Continuous data are represented as median [interquartile range]. Proportions are visualised as percentage (absolute number). BMI = body mass index.

Role of the funding source

The funders of the study had no role in study design, data collection, data analysis, data interpretation, writing of the manuscript, or the decision to submit for publication.

Results

Baseline characteristics

Baseline characteristics of patients in both treatment arms are shown in Table 1. Patients had similar age and body mass index (BMI). None of the patients suffered from a recent (<6 months) fracture, and history of previous fractures was similar in both groups. None of the patients was on antiresorptive treatment and supplementation of calcium and vitamin D was low. Median calcium intake was <1000 mg/day in both groups.

Sex steroids levels and related biochemistry

Testosterone and oestradiol levels decreased after 12 weeks of treatment into castrate range (Fig. 2). Free sex steroid levels also decreased. There was no difference in total and free levels of testosterone and oestradiol between the 2 treatment arms (Supplementary Table S1). LH and FSH levels decreased in both groups (Supplementary Table S1). There was evidence of effect for SHBG between groups with SHBG seaming to increase in the degarelix + apalutamide group whilst remaining unchanged in the degarelix + matching placebo group (Supplementary Table S1).

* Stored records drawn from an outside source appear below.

-- ==== Sys2Proof/Tests/Slice0.lean ====
section
/-! SUPPORT. Tests of single steps, each with its expected result from spec/95_test_vectors.md (its vector is
named) or from a rule worked by hand, and for every obligation with hypotheses a state that meets them. -/

namespace Sys2Proof.Tests

open Sys2Proof.Machine

/-! ### Helpers -/

/-- The environment answers, and the device has changed nothing of its own. -/
def good : Reply := .answer { ok := true, changes := [], landed := 0 }

/-- The environment fails the primitive; of a write only byte 0 reached its register. -/
def bad : Reply := .answer { ok := false, changes := [], landed := 1 }

/-- The parameter values that 95_test_vectors.md chooses for its vectors. -/
def inputs : ConfigInputs :=
  { rotation := 0, baseClock := 1000000, maxLoopCount := 1023, touchCountReg := 0x02, touchP0Base := 0x03 }

/-- A block with the start values of program P5 and two primitives answered. -/
def board : State :=
  { mode := .run
    wt := { hours := 0, minutes := 0, seconds := 0 }
    wd := { day := 1, month := 1, weekday := 0, year := 2000 }
    tg := .idle
    cfg := inputs
    response := none
    commands := []
    rtcRegs := [(2, 0x58), (3, 0x59), (4, 0x23), (5, 0x31), (6, 0x06), (7, 0x92), (8, 0x99)]
    tchRegs := [(2, 0xF2), (9, 0x0F), (10, 0xFF), (11, 0x00), (12, 0x00)]
    replies := [good, good]
    draws := 0
    yearDraws := 0
    trace := [] }

/-- A block in an edit mode with a running tone, as V-ED-45 has it. -/
def editing : State :=
  { board with
    mode := .editHours
    wt := { hours := 8, minutes := 30, seconds := 15 }
    wd := { day := 8, month := 11, weekday := 0, year := 2026 }
    tg := .active
    trace := [.ptStart { high := 500, low := 500, repeatCount := 1 } true] }

/-- One step on the 72-bit command word of 30_encoding.md R80. -/
def run (s : State) (w : BitVec 72) : Host.Outcome State Fault Refusal :=
  step { s with commands := [commandOfWord w] }

/-- A view of the next state. -/
def after {α : Type} (o : Host.Outcome State Fault Refusal) (f : State → α) : Option α :=
  match o with
  | .next s => some (f s)
  | .fault _ => none
  | .refused _ => none

/-- The fault of a step. -/
def faultOf (o : Host.Outcome State Fault Refusal) : Option Fault :=
  match o with
  | .next _ => none
  | .fault r => some r
  | .refused _ => none

/-! ### Well-formedness: the one check of 30_encoding.md R84 -/

theorem test_wellFormed_refuses_point_4 : (Instr.tchPoint 4).wellFormed = false := by decide
theorem test_wellFormed_refuses_point_255 : (Instr.tchPoint 255).wellFormed = false := by decide
theorem test_wellFormed_accepts_point_3 : (Instr.tchPoint 3).wellFormed = true := by decide

/-! ### Decoding: one word of 95_test_vectors.md for every constructor -/

/-- V-BCD-12, unused bits set. -/
theorem test_decode_bcdDec : (decode (commandOfWord 0x01FFFFFF59FFFFFFFF#72)).toOption = some (.bcdDec 0x59) := by decide
/-- V-BCD-25, bit 8 ignored. -/
theorem test_decode_bcdEnc : (decode (commandOfWord 0x020000013B00000000#72)).toOption = some (.bcdEnc 59) := by decide
/-- V-RTC-1. -/
theorem test_decode_rtcTunpk : (decode (commandOfWord 0x100023595800000000#72)).toOption
    = some (.rtcTunpk { b0 := 0x58, b1 := 0x59, b2 := 0x23 }) := by decide
/-- V-RTC-8. -/
theorem test_decode_rtcTpack : (decode (commandOfWord 0x1100173B3A00000000#72)).toOption
    = some (.rtcTpack { hours := 23, minutes := 59, seconds := 58 }) := by decide
/-- V-RTC-15. -/
theorem test_decode_rtcDunpk : (decode (commandOfWord 0x129992063100000000#72)).toOption
    = some (.rtcDunpk { b0 := 0x31, b1 := 0x06, b2 := 0x92, b3 := 0x99 }) := by decide
/-- V-RTC-24. -/
theorem test_decode_rtcDpack : (decode (commandOfWord 0x13000C061F000007CF#72)).toOption
    = some (.rtcDpack { day := 31, weekday := 6, month := 12, year := 1999 }) := by decide
/-- V-RTC-36. -/
theorem test_decode_rtcGett : (decode (commandOfWord 0x140000000000000000#72)).toOption = some .rtcGett := by decide
/-- V-RTC-39. -/
theorem test_decode_rtcSett : (decode (commandOfWord 0x1500173B3A00000000#72)).toOption
    = some (.rtcSett { hours := 23, minutes := 59, seconds := 58 }) := by decide
/-- V-RTC-44. -/
theorem test_decode_rtcGetd : (decode (commandOfWord 0x160000000000000000#72)).toOption = some .rtcGetd := by decide
/-- V-RTC-47. -/
theorem test_decode_rtcSetd : (decode (commandOfWord 0x170006020F00000866#72)).toOption
    = some (.rtcSetd { day := 15, weekday := 2, month := 6, year := 2150 }) := by decide
/-- V-TCH-1. -/
theorem test_decode_tchNorm : (decode (commandOfWord 0x204502230100000000#72)).toOption
    = some (.tchNorm { b0 := 0x01, b1 := 0x23, b2 := 0x02, b3 := 0x45 }) := by decide
/-- V-TCH-8. -/
theorem test_decode_tchPoll : (decode (commandOfWord 0x210000000000000000#72)).toOption = some .tchPoll := by decide
/-- V-TCH-23, unused bits set. -/
theorem test_decode_tchPoint : (decode (commandOfWord 0x22ABCDEF0112345678#72)).toOption = some (.tchPoint 1) := by decide
/-- V-TN-5. -/
theorem test_decode_toneCalc : (decode (commandOfWord 0x300000014D000001F4#72)).toOption
    = some (.toneCalc { freqHz := 333, durationMs := 500 }) := by decide
/-- V-TN-25. -/
theorem test_decode_tonePlay : (decode (commandOfWord 0x31000003E8000007D0#72)).toOption
    = some (.tonePlay { freqHz := 1000, durationMs := 2000 }) := by decide
/-- V-ED-1. -/
theorem test_decode_edClick : (decode (commandOfWord 0x400000000000000000#72)).toOption = some .edClick := by decide
/-- V-ED-9. -/
theorem test_decode_edEdit : (decode (commandOfWord 0x41000000FF00000000#72)).toOption = some (.edEdit 0xFF) := by decide
/-- V-ED-40. -/
theorem test_decode_edTick : (decode (commandOfWord 0x420000000000000000#72)).toOption = some .edTick := by decide

/-- Program P5, step 5. -/
theorem test_decode_rejects_7E : (decode (commandOfWord 0x7EDEADBEEF0BADF00D#72)).toOption = none := by decide
/-- V-RTC-24: the word written back. -/
theorem test_encode_rtcDpack :
    commandWord (encode (.rtcDpack { day := 31, weekday := 6, month := 12, year := 1999 }))
      = 0x13000C061F000007CF#72 := by decide
/-- 30_encoding.md R85: the year is the last operand, -1 in 16 bits. -/
theorem test_encode_negative_year :
    commandWord (encode (.rtcSetd { day := 1, weekday := 2, month := 3, year := -1 }))
      = 0x17000302010000FFFF#72 := by decide
/-- The opcode table's numbering (log 3): `op` alone, operands zero. -/
theorem test_tableWord_edEdit : decodeTableWord 8 0x41 = some (.edEdit 0) := by decide
/-- The opcode table's numbering (log 3): `a` from bit 8, `b` from bit 40. -/
theorem test_tableWord_operands :
    decodeTableWord 72 (0x30 + 333 * 2 ^ 8 + 500 * 2 ^ 40)
      = some (.toneCalc { freqHz := 333, durationMs := 500 }) := by decide
theorem test_tableWord_rejects_0 : decodeTableWord 8 0x00 = none := by decide
theorem test_withFetchWord_runs_edClick :
    after (step (board.withFetchWord 8 0x40)) (fun s => (s.mode, s.commands)) = some (.editHours, []) := by decide

/-! ### One step of each operation -/

/-- V-BCD-7. -/
theorem test_bcdDec_1F : after (run board 0x010000001F00000000#72) (·.response) = some (some (.ok 25 0)) := by decide
/-- V-BCD-11. -/
theorem test_bcdDec_FF : after (run board 0x01000000FF00000000#72) (·.response) = some (some (.ok 165 0)) := by decide
/-- V-BCD-16. -/
theorem test_bcdEnc_59 : after (run board 0x020000003B00000000#72) (·.response) = some (some (.ok 0x59 0)) := by decide
/-- V-BCD-24. -/
theorem test_bcdEnc_255 : after (run board 0x02000000FF00000000#72) (·.response) = some (some (.ok 0x95 0)) := by decide
/-- V-RTC-2. -/
theorem test_rtcTunpk_masks : after (run board 0x1000E3D9D800000000#72) (·.response)
    = some (some (.ok 0x00173B3A 0)) := by decide
/-- V-RTC-3. -/
theorem test_rtcTunpk_ones : after (run board 0x1000FFFFFF00000000#72) (·.response)
    = some (some (.ok 0x002D5555 0)) := by decide
/-- V-RTC-8. -/
theorem test_rtcTpack_fields : after (run board 0x1100173B3A00000000#72) (·.response)
    = some (some (.ok 0x00235958 0)) := by decide
/-- V-RTC-12. -/
theorem test_rtcTpack_no_mask : after (run board 0x110063636300000000#72) (·.response)
    = some (some (.ok 0x00999999 0)) := by decide
/-- V-RTC-15. -/
theorem test_rtcDunpk_1999 : after (run board 0x129992063100000000#72) (·.response)
    = some (some (.ok 0x000C061F 0x000007CF)) := by decide
/-- V-RTC-18. -/
theorem test_rtcDunpk_masks : after (run board 0x120072F3C800000000#72) (·.response)
    = some (some (.ok 0x000C0308 0x000007D0)) := by decide
/-- V-RTC-30. -/
theorem test_rtcDpack_masks : after (run board 0x1300140A2800000834#72) (·.response)
    = some (some (.ok 0 0)) := by decide
/-- 41_rtc_decoder.md R118: the first three bytes of a negative year, whatever the fourth. -/
theorem test_rtcDpack_negative_year (free : Byte) :
    (datePack { day := 31, weekday := 6, month := 12, year := -1 } free).bytes = [0x31, 0x06, 0x92, free] := by rfl
/-- V-RTC-36. -/
theorem test_rtcGett_ok : after (run board 0x140000000000000000#72) (·.response)
    = some (some (.ok 0x00173B3A 0)) := by decide
/-- V-RTC-38. -/
theorem test_rtcGett_fails : after (run { board with replies := [bad] } 0x140000000000000000#72) (·.response)
    = some (some (.error .busError)) := by decide
/-- V-RTC-41. -/
theorem test_rtcSett_ok : after (run board 0x150050006300000000#72) (fun s => (s.response, s.timeRegs))
    = some (some (.ok 0 0), { b0 := 0x99, b1 := 0x00, b2 := 0x80 }) := by decide
/-- V-RTC-43 with 20_memory.md R53: byte 0 landed, the others did not. -/
theorem test_rtcSett_fails :
    after (run { board with replies := [bad] } 0x150001020300000000#72) (fun s => (s.response, s.timeRegs))
      = some (some (.error .busError), { b0 := 0x03, b1 := 0x59, b2 := 0x23 }) := by decide
/-- V-RTC-45. -/
theorem test_rtcGetd_ok : after (run board 0x160000000000000000#72) (·.response)
    = some (some (.ok 0x000C061F 0x000007CF)) := by decide
/-- V-RTC-46. -/
theorem test_rtcGetd_fails : after (run { board with replies := [bad] } 0x160000000000000000#72) (·.response)
    = some (some (.error .busError)) := by decide
/-- V-RTC-47. -/
theorem test_rtcSetd_ok : after (run board 0x170006020F00000866#72) (fun s => (s.response, s.dateRegs))
    = some (some (.ok 0 0), { b0 := 0x15, b1 := 0x02, b2 := 0x06, b3 := 0x50 }) := by decide
/-- V-RTC-49: one write, and it failed. -/
theorem test_rtcSetd_fails :
    after (run { board with replies := [bad] } 0x1700010101000007D0#72) (fun s => (s.response, s.trace))
      = some (some (.error .busError), [.memWrite .rtc 0x05 [0x01, 0x01, 0x01, 0x00] false]) := by decide
/-- V-TCH-4. -/
theorem test_tchNorm_masks : after (run board 0x2045F223F100000000#72) (·.response)
    = some (some (.ok 0x02450123 0)) := by decide
/-- V-TCH-6. -/
theorem test_tchNorm_swaps :
    after (run { board with cfg := { inputs with rotation := 1 } } 0x20FF0F000000000000#72) (·.response)
      = some (some (.ok 0x00000FFF 0)) := by decide
/-- V-TCH-10. -/
theorem test_tchPoll_masks : after (run board 0x210000000000000000#72) (·.response)
    = some (some (.ok 2 0)) := by decide
/-- V-TCH-12. -/
theorem test_tchPoll_fails : after (run { board with replies := [bad] } 0x210000000000000000#72) (·.response)
    = some (some (.error .busError)) := by decide
/-- V-TCH-14. -/
theorem test_tchPoint_1 : after (run board 0x220000000100000000#72) (·.response)
    = some (some (.ok 0x00000FFF 1)) := by decide
/-- V-TCH-22: the failing read is never issued. -/
theorem test_tchPoint_4 : after (run { board with replies := [bad] } 0x220000000400000000#72)
    (fun s => (s.response, s.trace, s.replies)) = some (some (.error .badPointIndex), [], [bad]) := by decide
/-- V-TN-5. -/
theorem test_toneCalc_odd_wavelength : after (run board 0x300000014D000001F4#72) (·.response)
    = some (some (.ok 0x05DE05DD 0xA6)) := by decide
/-- V-TN-20. -/
theorem test_toneCalc_no_overflow : after (run board 0x30FFFFFFFFFFFFFFFF#72) (·.response)
    = some (some (.error .durationTooLongForFreq)) := by decide
/-- V-TN-31. -/
theorem test_tonePlay_restart_fails :
    after (run { editing with replies := [good, bad], trace := [] } 0x31000001B800000064#72)
        (fun s => (s.tg, s.response, s.trace))
      = some (.idle, some (.error .txError),
          [.ptStop true, .ptStart { high := 1136, low := 1136, repeatCount := 44 } false]) := by decide
/-- V-TN-28. -/
theorem test_tonePlay_rejected_keeps_channel :
    after (run editing 0x310000000F00000064#72) (fun s => (s.tg, s.response, s.replies))
      = some (.active, some (.error .freqTooLow), [good, good]) := by decide
/-- V-ED-1. -/
theorem test_edClick_from_run : after (run board 0x400000000000000000#72) (·.mode) = some .editHours := by decide
/-- V-ED-6. -/
theorem test_edClick_from_year : after (run { board with mode := .editYear } 0x400000000000000000#72) (·.mode)
    = some .run := by decide
/-- V-ED-16. -/
theorem test_edEdit_day_31 : after (run { board with mode := .editDay, wd := { board.wd with day := 31 } }
    0x41000000FF00000000#72) (·.wd.day) = some 30 := by decide
/-- V-ED-36. -/
theorem test_edEdit_year_negative : after (run { board with mode := .editYear, wd := { board.wd with year := -5 } }
    0x410000000100000000#72) (·.wd.year) = some 2999 := by decide
/-- Program P5, step 6: the date half fails. -/
theorem test_edTick_pull_half : after (run { board with replies := [good, bad] } 0x420000000000000000#72)
    (fun s => (s.wt, s.wd, s.response))
      = some ({ hours := 23, minutes := 59, seconds := 58 }, board.wd, some (.error .busError)) := by decide
/-- V-ED-45. -/
theorem test_edTick_push : after (run editing 0x420000000000000000#72) (fun s => (s.response, s.timeRegs, s.dateRegs))
    = some (some (.ok 0 0), { b0 := 0x15, b1 := 0x30, b2 := 0x08 },
        { b0 := 0x08, b1 := 0x00, b2 := 0x11, b3 := 0x26 }) := by decide
/-- V-ERR-1. -/
theorem test_illegalOp : after (run editing 0x00123456789ABCDEF0#72) (fun s => { s with response := none })
    = some editing := by decide
/-- V-ERR-10: the code on the status port, and no result. -/
theorem test_illegalOp_status : after (run editing 0xFF123456789ABCDEF0#72) (fun s => (statusPort s, resultPorts s))
    = some (some 7, none) := by decide
/-- 10_state.md R26: the code of an Active channel on tg_o. -/
theorem test_tgPort_active : (tgPort editing).toNat = 1 ∧ (tgPort board).toNat = 0 := by decide
/-- 60_exceptions.md R216: a primitive that never answers. -/
theorem test_silent_read : faultOf (run { board with replies := [.silent] } 0x140000000000000000#72)
    = some .noAnswer := by decide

Calcium-phosphate homeostasis

As shown in Fig. 3, serum albumin-corrected calcium levels increased under ADT (+0.04 mmol/L 95% CI [0.02; 0.06] for both treatment groups), along with increased urinary calcium and FE calcium. Serum phosphate levels increased, FE phosphate decreased and FGF23 levels remained unchanged. PTH and 1,25-(OH)₂D₃ decreased, DBP increased, while 25-(OH)D levels remained unaltered. The majority of patients had normal 25-(OH)D levels of >20 μg/L. There were no differences in calcium-phosphate homeostasis between the 2 treatment arms after treatment and renal function (serum creatinine, eGFR or urea) did not change (Supplementary Table S2).

Bone turnover and mineral balance

Serum bone resorption markers CTx and TRAcP5b increased (Fig. 4). There were no differences in bone resorption markers between the 2 treatment arms (Supplementary Table S3). Bone formation marker PINP increased in the degarelix + matching placebo group, resulting in an estimated difference between the 2 treatment arms of 14.01 ng/mL 95% CI [5.68; 22.34] after treatment (Supplementary Table S3). BAP was higher in the degarelix + matching placebo group after treatment compared to the degarelix + apalutamide group as well (Supplementary Table S3). Sclerostin levels were not different between both groups after treatment (Supplementary Table S3). The stable calcium isotope ratio (δ^44/42Ca) decreased in serum with 20% and in urine with over 50% (Fig. 4). The stable calcium isotope ratio after treatment in serum and urine was similar in both treatment arms, suggestive for a similar net negative BMB in both groups (Supplementary Table S3). Correlations between the different bone turnover markers and stable calcium isotope ratios are shown in Fig. 5 and Supplementary Table S4.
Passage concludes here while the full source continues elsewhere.